Given that the wikidata entity dumps are still finishing up the truthy gz files, and after that there will be bz2 recompression and the Lexemes, I'll be making the switchover tomorrow morning or mid-day EET.
snapshot1008 now uses dumpsdata1002 as its nfs server. I had to manually systemctl stop nfs-mountd.service and start it again for dumpsdata1002 to pick up the values (and especially the port setting) in /etc/default/nfs-kernel-server so that's poor. Other than that, no problems with puppet's unmounting and remounting of the share.
The next misc cron dump is already running (pagetitles) so I expect to see the files over on labstore1006,7 in a little while.
Adds-changes dumps did not run properly; when I checked this afternoon the Nov 23 job was hung indefinitely trying to get a lockfile on the first wiki to be processed (abwiki). I watched snapshot1008 attempt to connect to dumpsdata1002 for (some) nfs request and then try dumpsdata1003 when that failed (!) I rebooted snapshot1008 which no longer does this. Some port was still advertised wrongly on dumsdata1002 it seems, a reboot took care of that.
However, locks over nfs in buster either behave differently or there is some other flag someplace I missed.

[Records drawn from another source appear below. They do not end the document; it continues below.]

-- ==== Sys2Proof/Laws/State.lean ====
section
/-! SUPPORT. One lemma per field per update of State, so that no proof unfolds a record update. -/

namespace Sys2Proof.Machine

@[simp] theorem State.withRegs_regs (s : State) (r : RegFile) : (s.withRegs r).regs = r := rfl
@[simp] theorem State.withRegs_pc (s : State) (r : RegFile) : (s.withRegs r).pc = s.pc := rfl
@[simp] theorem State.withRegs_status (s : State) (r : RegFile) : (s.withRegs r).status = s.status := rfl
@[simp] theorem State.withRegs_mem (s : State) (r : RegFile) : (s.withRegs r).mem = s.mem := rfl
@[simp] theorem State.withRegs_program (s : State) (r : RegFile) : (s.withRegs r).program = s.program := rfl

@[simp] theorem State.withPc_regs (s : State) (p : Word) : (s.withPc p).regs = s.regs := rfl
@[simp] theorem State.withPc_pc (s : State) (p : Word) : (s.withPc p).pc = p := rfl
@[simp] theorem State.withPc_status (s : State) (p : Word) : (s.withPc p).status = s.status := rfl
@[simp] theorem State.withPc_mem (s : State) (p : Word) : (s.withPc p).mem = s.mem := rfl
@[simp] theorem State.withPc_program (s : State) (p : Word) : (s.withPc p).program = s.program := rfl

@[simp] theorem State.withStatus_regs (s : State) (u : RunStatus) : (s.withStatus u).regs = s.regs := rfl
@[simp] theorem State.withStatus_pc (s : State) (u : RunStatus) : (s.withStatus u).pc = s.pc := rfl
@[simp] theorem State.withStatus_status (s : State) (u : RunStatus) : (s.withStatus u).status = u := rfl
@[simp] theorem State.withStatus_mem (s : State) (u : RunStatus) : (s.withStatus u).mem = s.mem := rfl
@[simp] theorem State.withStatus_program (s : State) (u : RunStatus) : (s.withStatus u).program = s.program := rfl

@[simp] theorem State.withMem_regs (s : State) (m : Memory) : (s.withMem m).regs = s.regs := rfl
@[simp] theorem State.withMem_pc (s : State) (m : Memory) : (s.withMem m).pc = s.pc := rfl
@[simp] theorem State.withMem_status (s : State) (m : Memory) : (s.withMem m).status = s.status := rfl
@[simp] theorem State.withMem_mem (s : State) (m : Memory) : (s.withMem m).mem = m := rfl
@[simp] theorem State.withMem_program (s : State) (m : Memory) : (s.withMem m).program = s.program := rfl

@[simp] theorem State.withProgram_regs (s : State) (p : List Word) : (s.withProgram p).regs = s.regs := rfl
@[simp] theorem State.withProgram_pc (s : State) (p : List Word) : (s.withProgram p).pc = s.pc := rfl
@[simp] theorem State.withProgram_status (s : State) (p : List Word) : (s.withProgram p).status = s.status := rfl
@[simp] theorem State.withProgram_mem (s : State) (p : List Word) : (s.withProgram p).mem = s.mem := rfl
@[simp] theorem State.withProgram_program (s : State) (p : List Word) : (s.withProgram p).program = p := rfl

/-- Two states with equal fields are equal. -/
theorem State.ext_fields {s t : State} (hr : s.regs = t.regs) (hp : s.pc = t.pc) (hs : s.status = t.status)
    (hm : s.mem = t.mem) (hg : s.program = t.program) : s = t := by
  cases s; cases t; simp_all

end Sys2Proof.Machine
end

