-- ==== Sys2Proof/Laws/Exec.lean ====
section
/-! SUPPORT. The meaning of each instruction as one equation of `exec`, and the shape they share: an instruction with a
destination is the check order `finish` of some result; syscall is the dispatcher. -/

namespace Sys2Proof.Machine

section
variable (rs rt rd : RegIdx) (shamt : Shamt) (imm : Imm16) (s : State)

theorem exec_sll : exec (.sll rs rt rd shamt) s = finish rd (.ok (readReg s rt <<< fieldAmount shamt)) s := rfl
theorem exec_srl : exec (.srl rs rt rd shamt) s = finish rd (.ok (readReg s rt >>> fieldAmount shamt)) s := rfl
theorem exec_sra : exec (.sra rs rt rd shamt) s = finish rd (.ok ((readReg s rt).sshiftRight (fieldAmount shamt))) s := rfl
theorem exec_sllv : exec (.sllv rs rt rd shamt) s = finish rd (.ok (readReg s rt <<< registerAmount (readReg s rs))) s := rfl
theorem exec_srlv : exec (.srlv rs rt rd shamt) s = finish rd (.ok (readReg s rt >>> registerAmount (readReg s rs))) s := rfl
theorem exec_srav : exec (.srav rs rt rd shamt) s = finish rd (.ok ((readReg s rt).sshiftRight (registerAmount (readReg s rs)))) s := rfl
theorem exec_add : exec (.add rs rt rd shamt) s = finish rd (checked (readSigned s rs + readSigned s rt)) s := rfl
theorem exec_addu : exec (.addu rs rt rd shamt) s = finish rd (.ok (readReg s rs + readReg s rt)) s := rfl
theorem exec_sub : exec (.sub rs rt rd shamt) s = finish rd (checked (readSigned s rs - readSigned s rt)) s := rfl
theorem exec_subu : exec (.subu rs rt rd shamt) s = finish rd (.ok (readReg s rs - readReg s rt)) s := rfl
theorem exec_and : exec (.and rs rt rd shamt) s = finish rd (.ok (readReg s rs &&& readReg s rt)) s := rfl
theorem exec_or : exec (.or rs rt rd shamt) s = finish rd (.ok (readReg s rs ||| readReg s rt)) s := rfl
theorem exec_xor : exec (.xor rs rt rd shamt) s = finish rd (.ok (readReg s rs ^^^ readReg s rt)) s := rfl
theorem exec_nor : exec (.nor rs rt rd shamt) s = finish rd (.ok (~~~(readReg s rs ||| readReg s rt))) s := rfl
theorem exec_syscall : exec (.syscall rs rt rd shamt) s = execSyscall rs rt rd shamt s := rfl
theorem exec_addi : exec (.addi rs rt imm) s = finish rt (checked (readSigned s rs + imm.toInt)) s := by
  rw [← signedImm_toInt]; rfl
theorem exec_addiu : exec (.addiu rs rt imm) s = finish rt (.ok (readReg s rs + signedImm imm)) s := rfl
theorem exec_andi : exec (.andi rs rt imm) s = finish rt (.ok (readReg s rs &&& unsignedImm imm)) s := rfl
theorem exec_ori : exec (.ori rs rt imm) s = finish rt (.ok (readReg s rs ||| unsignedImm imm)) s := rfl
theorem exec_xori : exec (.xori rs rt imm) s = finish rt (.ok (readReg s rs ^^^ unsignedImm imm)) s := rfl
theorem exec_lui : exec (.lui rs rt imm) s = finish rt (.ok (upperImm imm)) s := rfl

end

/-- An instruction with a destination runs through the one check order. -/
theorem exec_eq_finish {i : Instr} {d : RegIdx} (h : destOf i = some d) (s : State) :
    ∃ result, exec i s = finish d result s := by
  cases i <;> simp only [destOf, Option.some.injEq, reduceCtorEq] at h <;> subst h
  case sll => exact ⟨_, exec_sll ..⟩
  case srl => exact ⟨_, exec_srl ..⟩
  case sra => exact ⟨_, exec_sra ..⟩
  case sllv => exact ⟨_, exec_sllv ..⟩
  case srlv => exact ⟨_, exec_srlv ..⟩
  case srav => exact ⟨_, exec_srav ..⟩
  case add => exact ⟨_, exec_add ..⟩
  case addu => exact ⟨_, exec_addu ..⟩
  case sub => exact ⟨_, exec_sub ..⟩
  case subu => exact ⟨_, exec_subu ..⟩
  case and => exact ⟨_, exec_and ..⟩
  case or => exact ⟨_, exec_or ..⟩
  case xor => exact ⟨_, exec_xor ..⟩
  case nor => exact ⟨_, exec_nor ..⟩
  case addi => exact ⟨_, exec_addi ..⟩
  case addiu => exact ⟨_, exec_addiu ..⟩
  case andi => exact ⟨_, exec_andi ..⟩
  case ori => exact ⟨_, exec_ori ..⟩
  case xori => exact ⟨_, exec_xori ..⟩
  case lui => exact ⟨_, exec_lui ..⟩

/-- The one instruction without a destination is syscall. -/
theorem eq_syscall_of_destOf_none {i : Instr} (h : destOf i = none) :
    ∃ rs rt rd shamt, i = .syscall rs rt rd shamt := by
  cases i <;> simp only [destOf, reduceCtorEq] at h
  exact ⟨_, _, _, _, rfl⟩

/-- A commit is a completion in the sense of the statements. -/
theorem completes_committed (s : State) {d : RegIdx} (h : d ≠ 0) (v : Word) : Completes s d v (committed s d v) where
  dest := readReg_committed_self s h v
  others _ hq := readReg_committed_other s h v hq
  pc := rfl
  status := rfl
  cells _ := rfl
  mem := rfl
  program := rfl

end Sys2Proof.Machine
end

I've pushed over changes to the adds-changes scripts to skip locking for now, since only oe process runs at a time for a given date anyways. However, it needs to be fixed soon. I need also to see if the locking mechanism for xml/sql dumps works in buster as is, since that switchover is coming up very soon.
Changeset for skipping locks not yet merged, that will go tomorrow.
Backrunning the Nov 23 adds-changes now so they'll be complete in time for the Nov 24 run which kicks off around 9 pm UTC.
I have tested on snapshot1008, which mounts only the buster nfs share, that the dump_lock.py script with multiple instances works as it should; this is the locking mechanism for xml/sql dumps. This means that although the adds-changes dumps locking must still be investigated later, I can go ahead and re-image dumpsdata1001 now that the current xml/sql run has completed.